At the 2017 ASCO-SITC Clinical Immuno-Oncology Symposium held February 23 through February 25, in Orlando, FL, Marc Uemura, M.D. of MD Anderson Cancer Center, presented an update of the ongoing IMO-2125 clinical trial in combination with ipilimumab in PD-1 refractory melanoma.

At the upcoming American Association for Cancer Research (AACR) 2017 Annual Meeting being held April 1-5, in Washington DC, there will be two presentations related to IMO-2125.

On Wednesday, April 5, 2017, Dr. Cara Haymaker of MD Anderson Cancer Center will present an update on the translational data outcomes in a poster presentation entitled, “Translational evidence of reactivated innate and adaptive immunity with intratumoral IMO-2125 in combination with systemic checkpoint inhibitors form a Phase 1/2 study in patients with anti-PD-1 refractory metastatic melanoma.”

Additionally, on the same day, Daqing Wang, Ph.D., Principal Scientist, Idera Pharmaceuticals will present new IMO-2125 pre-clinical data in a poster entitled, “Local treatment with novel TLR9 agonist IMO-2125 demonstrates anti-tumor activity in preclinical models of pancreatic cancer.”  

Third Generation Antisense Platform (3GA)
Idera’s proprietary third-generation antisense (3GA) platform technology is focused on silencing the mRNA associated with disease causing genes.  Idera has designed 3GA oligonucleotides to overcome specific challenges associated with earlier generation antisense technologies and RNAi technologies such as immunotoxicities and less than optimal therapeutic index.

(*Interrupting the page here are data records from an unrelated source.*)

-- ==== Sys2Proof/Config.lean ====
section
/-! DEFINITION. What an implementation of the block fixes: the capacities of the three buffers, open
parameters of the spec (R6, 92_eei_decisions.md D4, 93_implementation_defined.md U8). `BUS_MAP` and
`RESET_MECHANISM` are open too, and no rule depends on them (R44, R130): they have no place here. -/

namespace Sys2Proof

/-- The capacities: `MAX_DIGITS`, `MAX_W`, `MAX_H` of R6. -/
structure Config where
  maxDigits : Nat
  maxW      : Nat
  maxH      : Nat
deriving DecidableEq, Repr

/-- `MAX_BYTES = MAX_DIGITS / 2` (R6). -/
def Config.maxBytes (c : Config) : Nat := c.maxDigits / 2

/-- The constraints R6 puts on the capacities: `MAX_DIGITS` even and at least 2, `MAX_W` and `MAX_H`
at least 1, all of them below `2^RW`. -/
abbrev Config.Legal (c : Config) : Prop :=
  c.maxDigits % 2 = 0 ∧ 2 ≤ c.maxDigits ∧ c.maxDigits < 2 ^ 32 ∧
    1 ≤ c.maxW ∧ c.maxW < 2 ^ 32 ∧ 1 ≤ c.maxH ∧ c.maxH < 2 ^ 32

/-- The instance 95_test_vectors.md uses for its vectors. DESIGN CHOICE (log entry 3, unsafe for a claim
about `State.reset` alone): the spec leaves the capacities open. -/
def Config.vectors : Config := ⟨64, 640, 64⟩

end Sys2Proof
end

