-- ==== Sys2Proof/WellFormed.lean ====
section
/-! DEFINITION. What is well formed: a command (always: it has no operand, R45), a command word (R45, R48),
a host action (R26, R41: a register number below 16, an index below its buffer's capacity). -/

namespace Sys2Proof

/-- Every command is well formed: it carries no operand that could be out of range (R45). -/
def Instr.wellFormed : Instr → Bool
  | .nop | .d2b | .b2d | .b2h | .h2b | .layout | .drawc | .enc | .grid | .probec | .dec | .clr | .srst => true

/-- A command word is legal: bits 31:4 are zero and the code is not one of the reserved 0xD, 0xE, 0xF
(R45, R48). -/
abbrev WellFormedWord (w : Word) : Prop :=
  w.extractLsb' 4 28 = 0#28 ∧ (w.extractLsb' 0 4).toNat < 13

/-- A host action has a meaning on a block with capacities `c` (R26, R41, U7). -/
abbrev Machine.HostAction.WellFormed (c : Config) : Machine.HostAction → Prop
  | .readReg n | .writeReg n _ => n < 16
  | .readByte k | .writeByte k _ => k < c.maxBytes
  | .readDigit k | .writeDigit k _ => k < c.maxDigits
  | .readPixel x y | .writePixel x y _ => x < c.maxW ∧ y < c.maxH

end Sys2Proof
end

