-- ==== Sys2Proof/Decode.lean ====
section
/-! DEFINITION. The command word (30_encoding.md): the decoder, total on all 2^32 words, and after it the
encoder. The block fetches nothing from memory (R43): a word reaches the decoder as the value of a host write
to CMD, whole, so no byte order comes into it. -/

namespace Sys2Proof

/-- Why a word is no command (R48). Either way the block raises `E_ILLCMD`. -/
inductive DecodeError where
  /-- One of the bits 31:4 is set. -/
  | highBitsSet
  /-- The code is one of the reserved 0xD, 0xE, 0xF. -/
  | reservedCode (op : BitVec 4)
deriving DecidableEq, Repr

/-- Field `op`, bits 3:0 of the word (R45). -/
def opField (w : Word) : BitVec 4 := w.extractLsb' 0 4

/-- Field `zero`, bits 31:4 of the word (R45). -/
def zeroField (w : Word) : BitVec 28 := w.extractLsb' 4 28

/-- The command of a code (R47); the codes 0xD, 0xE, 0xF name none. -/
def commandOfCode (op : BitVec 4) : Option Instr :=
  match op.toNat with
  | 0x0 => some .nop
  | 0x1 => some .d2b
  | 0x2 => some .b2d
  | 0x3 => some .b2h
  | 0x4 => some .h2b
  | 0x5 => some .layout
  | 0x6 => some .drawc
  | 0x7 => some .enc
  | 0x8 => some .grid
  | 0x9 => some .probec
  | 0xA => some .dec
  | 0xB => some .clr
  | 0xC => some .srst
  | _   => none

/-- The decoder (R45, R48). -/
def decode (w : Word) : Except DecodeError Instr :=
  if zeroField w ≠ 0#28 then .error .highBitsSet
  else
    match commandOfCode (opField w) with
    | some i => .ok i
    | none   => .error (.reservedCode (opField w))

/-- The command word of a command (R45, R47). -/
def encode : Instr → Word
  | .nop    => 0x00000000#32
  | .d2b    => 0x00000001#32
  | .b2d    => 0x00000002#32
  | .b2h    => 0x00000003#32
  | .h2b    => 0x00000004#32
  | .layout => 0x00000005#32
  | .drawc  => 0x00000006#32
  | .enc    => 0x00000007#32
  | .grid   => 0x00000008#32
  | .probec => 0x00000009#32
  | .dec    => 0x0000000A#32
  | .clr    => 0x0000000B#32
  | .srst   => 0x0000000C#32

/-- The command word whose low `nbits` bits are those of `w`, numbered as spec/opcode_table.json numbers
them, and whose other bits are zero. -/
def tableWord (nbits w : Nat) : Word := BitVec.ofNat 32 (w % 2 ^ nbits)

/-- What the decoder reads from a word given as spec/opcode_table.json gives its rows. -/
def decodeTableWord (nbits w : Nat) : Option Instr :=
  match decode (tableWord nbits w) with
  | .ok i    => some i
  | .error _ => none

end Sys2Proof
end

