-- ==== Sys2Proof/Machine/Step.lean ====
section
/-! DEFINITION. One step of the machine: one action of the host (R38, R41). The block fetches no instructions
(R43): a command reaches it as the host's write to CMD, and that is where `withFetchWord` puts a word. -/

namespace Sys2Proof.Machine

/-- One transition (R38). -/
def step (s : State) : Host.Outcome State Fault Refusal := Sys2Proof.Machine.nextAction s

/-- `s` with the host about to write the word to CMD, before what the script holds already (log entry 7). -/
def State.withFetchWord (s : State) (nbits w : Nat) : State :=
  { s with script := .writeReg 0 (tableWord nbits w) :: s.script }

end Sys2Proof.Machine
end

Over the past two years, Idera has generated 22 unique compounds developed to target specific genes across a wide variety of therapeutic areas such as rare diseases, oncology, autoimmune disorders, metabolic conditions and single point mutations.  The company is currently conducting activities ranging from cell culture through IND-enabling toxicology.  The current portfolio is designed to create both internal development candidates as well as partnering opportunities for disease areas outside of Idera’s stated focus. 

The first partnering endeavor is demonstrated through Idera’s collaboration with GSK developing an undisclosed 3GA gene target for renal conditions.  Idera and GSK entered into the collaboration in late 2015 and GSK’s stated goal is to achieve selection of clinical development candidate in the first quarter of 2018.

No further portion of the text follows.